# Links/Advice on Film Portfolio!



## ErikaThere (Jan 4, 2008)

Hey everyone, for some reason nobody seems to want to share any advice about their portfolios or any of their work, but I think it's a good idea.  If we know what's out there it's just going to help us all out.  And, those who have been accepted have nothing to lose by sharing.

I'd like to know if a demo reel is best to start with, then the films in their entirety?  Advice like that.

In a year I'll be applying for an MFA for fall of '09 (hopefully at NYU) and any of my work can be found by typing erikathere into youtube or u can add me as a friend on www.myspace/erikathere to check out some films of mine.  Any links or ideas from anyone who's been accepted or is working on theirs would be MUCH appreciated!  

Thanks!


----------



## ErikaThere (Jan 4, 2008)

Oops I mean, http://www.myspace.com/erikathere.
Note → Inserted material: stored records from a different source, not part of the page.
-- ==== Sys2Proof/Proofs/RepeatedCommands.lean ====
section
/-! PROOFS. A setter or a reset done twice is the same as done once (20_memory.md R56). Each is idempotent on the unit
it addresses, and for a missing unit its error is: it returns no words, and the latch keeps the first error. -/

namespace Sys2Proof.Proofs

open Sys2Proof Sys2Proof.Machine Sys2Proof.Laws

/-! ### The effects on a unit -/

theorem divWithMaxN_idem (d : DivState) (m : Word) : divWithMaxN (divWithMaxN d m) m = divWithMaxN d m := by
  simp only [divWithMaxN]
  split
  · rw [ite_self]
  · rfl

theorem divWithMode_idem (d : DivState) (mode : Word) :
    divWithMode (divWithMode d mode) mode = divWithMode d mode := by
  unfold divWithMode
  split
  · rfl
  · split <;> rfl

theorem blockReset_idem (s : State) : blockReset (blockReset s) = blockReset s := by
  have heds : edClear ∘ edClear = edClear := rfl
  have hoscs : oscBlockReset s.params ∘ oscBlockReset s.params = oscBlockReset s.params := rfl
  have hdivs : divBlockReset ∘ divBlockReset = divBlockReset := rfl
  have hconvs : convClear ∘ convClear = convClear := rfl
  simp only [blockReset, clearLatch, List.map_map, heds, hoscs, hdivs, hconvs]

/-! ### A command on one unit, repeated -/

/-- With the latch set, an error of a command that returns no words leaves no trace. -/
theorem takeError_latched (c : Cause) (w : Word) (s : State) (hr : resultCount w = 0) (hs : s.errBit = true) :
    takeError c w s = s := by
  rw [takeError, latchError_latched c w s hs, hr, List.replicate_zero, pushResults_nil]

/-- A command that returns no words and changes the addressed unit by an idempotent function, done again. The two
functions are one; each is written with the parameters of its own state. -/
theorem on_repeat {u : UnitClass} {α : Type} (U : Instances u α) {i : Instr} {k : Byte} {s t : State} {g g' : α → α}
    (hr : resultCount (commandWord i) = 0) (h : U.on i k s (fun x => (g x, [])) = .next t) (hg : g' = g)
    (hidem : ∀ x, g (g x) = g x) (hput : ∀ s l, U.put (U.put s l) l = U.put s l) :
    U.on i k t (fun x => (g' x, [])) = .next t := by
  subst hg
  cases hk : (U.get s)[k.toNat]? with
  | none =>
    cases (U.on_none i k s _ hk).symm.trans h
    rw [U.on_none i k _ _ ((U.get_takeError _ _ _).symm ▸ hk),
      takeError_latched _ _ _ hr (takeError_errBit _ _ _)]
  | some x =>
    cases (U.on_some i k s _ x hk).symm.trans h
    rw [pushResults_nil]
    have hk' : (U.get (U.put s ((U.get s).set k.toNat (g' x))))[k.toNat]? = some (g' x) := by
      simp [U.get_put, List.getElem?_set_self', hk]
    rw [U.on_some i k _ _ _ hk', pushResults_nil, U.get_put, List.set_set, hidem, hput]

/-- Setters and resets return no words (30_encoding.md R77). -/
theorem resultCount_of_idempotentCommand (i : Instr) (h : idempotentCommand i = true) :
    resultCount (commandWord i) = 0 := by
  cases i with
  | oscSetf | divSetn | divSetmaxn | divSetmode | coreReset | edReset | oscReset | divReset | convReset =>
    simp [commandWord, resultCount]
  | _ => cases h

/-- Settles O57: the addressed unit's transition is idempotent, and so is the error for a missing unit. -/
theorem settersAndResetsIdempotent : Obligations.SettersAndResetsIdempotent := by
  intro i s t hi h
  have hr := resultCount_of_idempotentCommand i hi
  have hp : t.params = s.params := effect_params (exec_effect i s t h)
  cases i with
  | coreReset =>
    cases h
    exact congrArg Host.Outcome.next (blockReset_idem s)
  | edReset => exact on_repeat edInstances hr h rfl (fun _ => rfl) (fun _ _ => rfl)
  | oscSetf => exact on_repeat oscInstances hr h rfl (fun _ => rfl) (fun _ _ => rfl)
  | oscReset => exact on_repeat oscInstances hr h (by rw [hp]) (fun _ => rfl) (fun _ _ => rfl)
  | divSetn | divReset => exact on_repeat divInstances hr h rfl (fun _ => rfl) (fun _ _ => rfl)
  | divSetmaxn k m => exact on_repeat divInstances hr h rfl (divWithMaxN_idem · m) (fun _ _ => rfl)
  | divSetmode k mode => exact on_repeat divInstances hr h rfl (divWithMode_idem · mode) (fun _ _ => rfl)
  | convReset => exact on_repeat convInstances hr h rfl (fun _ => rfl) (fun _ _ => rfl)
  | _ => cases hi

end Sys2Proof.Proofs
end

/-! PROOFS. The decoder, the encoder and the opcode table agree (30_encoding.md R70 to R80): a command word that
decodes is the one the encoder writes, and it is a word of exactly one row of the table. -/

namespace Sys2Proof.Proofs

open Sys2Proof Sys2Proof.Laws

/-! ### Command words by their fields (30_encoding.md R70) -/

theorem header_fields (w : Word) : fieldOp w ++ (fieldIdx w ++ (fieldRsv w ++ fieldReg w)) = w :=
  wordOfBytes_extract w

theorem header_of_rsv_zero {w : Word} (h : fieldRsv w = 0#8) : header (fieldOp w) (fieldIdx w) (fieldReg w) = w := by
  rw [header, ← h, header_fields]

/-- Two command words are the same when their four fields are. -/
theorem word_eq_iff_fields (w v : Word) :
    w = v ↔ fieldOp w = fieldOp v ∧ fieldIdx w = fieldIdx v ∧ fieldRsv w = fieldRsv v ∧ fieldReg w = fieldReg v := by
  constructor
  · rintro rfl
    exact ⟨rfl, rfl, rfl, rfl⟩
  · rintro ⟨hop, hidx, hrsv, hreg⟩
    rw [← header_fields w, ← header_fields v, hop, hidx, hrsv, hreg]

theorem fieldOp_and (w v : Word) : fieldOp (w &&& v) = fieldOp w &&& fieldOp v := BitVec.extractLsb'_and
theorem fieldIdx_and (w v : Word) : fieldIdx (w &&& v) = fieldIdx w &&& fieldIdx v := BitVec.extractLsb'_and
theorem fieldRsv_and (w v : Word) : fieldRsv (w &&& v) = fieldRsv w &&& fieldRsv v := BitVec.extractLsb'_and
theorem fieldReg_and (w v : Word) : fieldReg (w &&& v) = fieldReg w &&& fieldReg v := BitVec.extractLsb'_and

theorem byte_and_ones (b : Byte) : b &&& 0xFF#8 = b := BitVec.and_allOnes

/-! ### The command words that decode (30_encoding.md R77, R78) -/

theorem decodePlain_eq_instr {w : Word} {i j : Instr} (h : decodePlain w j = .instr i) :
    fieldRsv w = 0#8 ∧ fieldReg w = 0#8 ∧ j = i := by
  simpa [decodePlain, ite_eq_iff, and_assoc] using h

theorem decodeGet_eq_instr {w : Word} {i j : Instr} (h : decodeGet w j = .instr i) : fieldRsv w = 0#8 ∧ j = i := by
  simpa [decodeGet, ite_eq_iff] using h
Check it out and let me know what you think.


----------



## blueskeyes (Jan 5, 2008)

I am applying to a number of schools for fall '08. I would also be interested in seeing other people's interesting work. You can find some of my work at web.mac.com/gkwedar and getinvolved.tamu.edu. Best of luck to everyone and happy new year!


----------



## MarkChristmas (Jan 7, 2008)

Yeah that's a great idea. I'll post a view of my videos and trailers. Give me opinions, I'll give you mine.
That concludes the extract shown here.